### TASK TO COMPLETE
Write out again, exactly, the lines of the listing below from the first one through the one that contains "namespace Sys2Proof.Machine", and no other lines.
= = = = =
-- ==== Sys2Proof/Laws/Memory.lean ====
section
/-!
SUPPORT. The laws of memory: a read after a write, the canonical form through every memory
operation, and that canonical memories with equal reads are equal.
-/

namespace Sys2Proof.Machine

@[simp] theorem readMem_nil (a : Nat) : readMem [] a = Memory.unlisted := rfl

/-- Every entry of a canonical memory stands at or above its bound, so a read below gives the
unlisted byte. -/
theorem readMem_below {m : Memory} {lo a : Nat} (h : Memory.wfFrom lo m = true) (ha : a < lo) :
    readMem m a = Memory.unlisted := by
  induction m generalizing lo with
  | nil => rfl
  | cons c rest ih =>
    obtain ⟨k, b⟩ := c
    simp only [Memory.wfFrom, Bool.and_eq_true, decide_eq_true_eq] at h
    have hk : k ≠ a := by omega
    simp only [readMem, hk, if_false]
    exact ih h.2 (by omega)

/-- The canonical form may be read with a lower bound. -/
theorem wfFrom_mono {m : Memory} {lo lo' : Nat} (h : Memory.wfFrom lo m = true) (hl : lo' ≤ lo) :
    Memory.wfFrom lo' m = true := by
  cases m with
  | nil => rfl
  | cons c rest =>
    obtain ⟨k, b⟩ := c
    simp only [Memory.wfFrom, Bool.and_eq_true, decide_eq_true_eq] at h ⊢
    exact ⟨⟨⟨by omega, h.1.1.2⟩, h.1.2⟩, h.2⟩

/-- A write keeps the canonical form. -/
theorem writeMem_wfFrom {m : Memory} {lo a : Nat} {b : Byte} (h : Memory.wfFrom lo m = true)
    (hlo : lo ≤ a) (ha : a < Config.memSize) : Memory.wfFrom lo (writeMem a b m) = true := by
  induction m generalizing lo with
  | nil =>
    simp only [writeMem]
    split
    · rfl
    · simp [Memory.wfFrom, *]
  | cons c rest ih =>
    obtain ⟨k, d⟩ := c
    simp only [Memory.wfFrom, Bool.and_eq_true, decide_eq_true_eq] at h
    obtain ⟨⟨⟨hk, hks⟩, hd⟩, hr⟩ := h
    simp only [writeMem]
    split
    · split
      · simp [Memory.wfFrom, hk, hks, hr, hd]
      · next h1 h2 => simp [Memory.wfFrom, hlo, ha, h2, hks, hr, hd]; omega
    · split
      · next h1 h2 =>
        subst h2
        split
        · exact wfFrom_mono hr (by omega)
        · next h3 => simp [Memory.wfFrom, hlo, ha, h3, hr]
      · simp [Memory.wfFrom, hk, hks, hd, ih hr (by omega)]

theorem writeMem_wf {m : Memory} {a : Nat} {b : Byte} (h : Memory.wf m = true)
    (ha : a < Config.memSize) : Memory.wf (writeMem a b m) = true :=
  writeMem_wfFrom h (Nat.zero_le a) ha

/-- Writing consecutive bytes in range keeps the canonical form. -/
theorem writeBytes_wf {m : Memory} {a : Nat} {bs : List Byte} (h : Memory.wf m = true)
    (ha : a + bs.length ≤ Config.memSize) : Memory.wf (writeBytes m a bs) = true := by
  induction bs generalizing m a with
  | nil => exact h
  | cons b rest ih =>
    simp only [List.length_cons] at ha
    exact ih (writeMem_wf h (by omega)) (by omega)

theorem writeWord_wf {m : Memory} {a : Nat} {w : Word} (h : Memory.wf m = true)
    (ha : a + 2 ≤ Config.memSize) : Memory.wf (writeWord m a w) = true :=
  writeBytes_wf h ha

/-- A read of another address does not see a write, in any memory. -/
theorem readMem_writeMem_of_ne {m : Memory} {a c : Nat} (b : Byte) (h : c ≠ a) :
    readMem (writeMem a b m) c = readMem m c := by
  have h' : a ≠ c := fun e => h e.symm
  induction m with
  | nil => simp only [writeMem]; split <;> simp [readMem, h']
  | cons e rest ih =>
    obtain ⟨k, d⟩ := e
    simp only [writeMem]
    split
    · split <;> simp [readMem, h']
    · split
      · next h1 h2 => subst h2; split <;> simp [readMem, h']
      · simp only [readMem, ih]

/-- A read of the written address gives the byte, in a canonical memory. -/
theorem readMem_writeMem_same {m : Memory} {lo a : Nat} (b : Byte)
    (h : Memory.wfFrom lo m = true) : readMem (writeMem a b m) a = b := by
  induction m generalizing lo with
  | nil =>
    simp only [writeMem]
    split
    · next hb => simp [readMem, hb]
    · simp [readMem]
  | cons e rest ih =>
    obtain ⟨k, d⟩ := e
    simp only [Memory.wfFrom, Bool.and_eq_true, decide_eq_true_eq] at h
    simp only [writeMem]
    split
    · next hk =>
      split
      · next hb =>
        have : k ≠ a := by omega
        simp only [readMem, this, if_false, hb]
        exact readMem_below h.2 (by omega)
      · simp [readMem]
    · split
      · next h1 h2 =>
        subst h2
        split
        · next hb => rw [hb]; exact readMem_below h.2 (by omega)
        · simp [readMem]
      · next h1 h2 =>
        have : k ≠ a := fun e => h2 e.symm
        simp only [readMem, this, if_false]
        exact ih h.2

/-- What a read sees of a write of consecutive bytes. -/
theorem readMem_writeBytes {m : Memory} {a c : Nat} {bs : List Byte} (h : Memory.wf m = true)
    (ha : a + bs.length ≤ Config.memSize) :
    readMem (writeBytes m a bs) c =
      if a ≤ c ∧ c < a + bs.length then bs.getD (c - a) 0 else readMem m c := by
  induction bs generalizing m a with
  | nil => simp [writeBytes]
  | cons b rest ih =>
    simp only [List.length_cons] at ha
    rw [writeBytes, ih (writeMem_wf h (by omega)) (by omega)]
    by_cases hc : c = a
    · subst hc
      simp [readMem_writeMem_same b h]
    · rw [readMem_writeMem_of_ne b hc]
      by_cases hin : a + 1 ≤ c ∧ c < a + 1 + rest.length
      · have h2 : a ≤ c ∧ c < a + (rest.length + 1) := by omega
        have h3 : c - a = (c - (a + 1)) + 1 := by omega
        simp [hin, h2, h3]
      · have h2 : ¬ (a ≤ c ∧ c < a + (rest.length + 1)) := by omega
        rw [if_neg hin, List.length_cons, if_neg h2]

/-- Outside the written bytes every read is as before, in any memory. -/
theorem readMem_writeBytes_outside {m : Memory} {a c : Nat} {bs : List Byte}
    (h : c < a ∨ a + bs.length ≤ c) : readMem (writeBytes m a bs) c = readMem m c := by
  induction bs generalizing m a with
  | nil => rfl
  | cons b rest ih =>
    simp only [List.length_cons] at h
    rw [writeBytes, ih (by omega), readMem_writeMem_of_ne b (by omega)]

@[simp] theorem length_bytesOfWord (w : Word) : (bytesOfWord w).length = 2 := rfl

theorem wordOfBytes_bytesOfWord (w : Word) :
    wordOfBytes (w.extractLsb' 8 8) (w.extractLsb' 0 8) = w := by
  unfold wordOfBytes
  apply BitVec.eq_of_getLsbD_eq
  intro i hi
  simp only [BitVec.getLsbD_append, BitVec.getLsbD_extractLsb']
  by_cases h : i < 8
  · simp [h]
  · have e : 8 + (i - 8) = i := by omega
    have l : i - 8 < 8 := by omega
    simp [h, l, e]

/-- A 2-byte read after a 2-byte write gives the word written (R51, R52). -/
theorem readWord_writeWord {m : Memory} {a : Nat} {w : Word} (h : Memory.wf m = true)
    (ha : a + 2 ≤ Config.memSize) : readWord (writeWord m a w) a = w := by
  have e1 := readMem_writeBytes (c := a) (bs := bytesOfWord w) h ha
  have e2 := readMem_writeBytes (c := a + 1) (bs := bytesOfWord w) h ha
  simp only [bytesOfWord, List.length_cons, List.length_nil] at e1 e2
  simp only [readWord, writeWord, bytesOfWord, e1, e2]
  simp [wordOfBytes_bytesOfWord]

/-- Canonical memories that read alike everywhere are the same data. -/
theorem wf_ext {m m' : Memory} {lo lo' : Nat} (h : Memory.wfFrom lo m = true)
    (h' : Memory.wfFrom lo' m' = true) (e : ∀ a, readMem m a = readMem m' a) : m = m' := by
  induction m generalizing lo lo' m' with
  | nil =>
    cases m' with
    | nil => rfl
    | cons c rest =>
      obtain ⟨k, b⟩ := c
      simp only [Memory.wfFrom, Bool.and_eq_true, decide_eq_true_eq, bne_iff_ne] at h'
      have := e k
      simp only [readMem, if_true] at this
      exact absurd this.symm h'.1.2
  | cons c rest ih =>
    obtain ⟨k, b⟩ := c
    simp only [Memory.wfFrom, Bool.and_eq_true, decide_eq_true_eq, bne_iff_ne] at h
    cases m' with
    | nil =>
      have := e k
      simp only [readMem, if_true] at this
      exact absurd this h.1.2
    | cons c' rest' =>
      obtain ⟨k', b'⟩ := c'
      simp only [Memory.wfFrom, Bool.and_eq_true, decide_eq_true_eq, bne_iff_ne] at h'
      have hk : k = k' := by
        rcases Nat.lt_trichotomy k k' with hlt | heq | hgt
        · have e1 := e k
          have : k' ≠ k := by omega
          simp only [readMem, if_true, this, if_false] at e1
          rw [readMem_below h'.2 (by omega)] at e1
          exact absurd e1 h.1.2
        · exact heq
        · have e1 := e k'
          have : k ≠ k' := by omega
          simp only [readMem, if_true, this, if_false] at e1
          rw [readMem_below h.2 (by omega)] at e1
          exact absurd e1.symm h'.1.2
      subst hk
      have hb : b = b' := by simpa [readMem] using e k
      subst hb
      congr 1
      refine ih h.2 h'.2 fun a => ?_
      by_cases hka : a < k + 1
      · rw [readMem_below h.2 hka, readMem_below h'.2 hka]
      · have : k ≠ a := by omega
        simpa [readMem, this] using e a

@[simp] theorem length_readBytes (m : Memory) (a n : Nat) : (readBytes m a n).length = n := by
  induction n generalizing a with
  | zero => rfl
  | succ n ih => simp [readBytes, ih]

theorem getElem_readBytes (m : Memory) (a n k : Nat) (h : k < (readBytes m a n).length) :
    (readBytes m a n)[k] = readMem m (a + k) := by
  induction n generalizing a k with
  | zero => simp [readBytes] at h
  | succ n ih =>
    cases k with
    | zero => rfl
    | succ k =>
      have e : a + 1 + k = a + (k + 1) := by omega
      simp only [readBytes, List.getElem_cons_succ, ih, e]

end Sys2Proof.Machine
end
= = = = =
### COMPLETED TASK
-- ==== Sys2Proof/Laws/Memory.lean ====
section
/-!
SUPPORT. The laws of memory: a read after a write, the canonical form through every memory
operation, and that canonical memories with equal reads are equal.
-/

namespace Sys2Proof.Machine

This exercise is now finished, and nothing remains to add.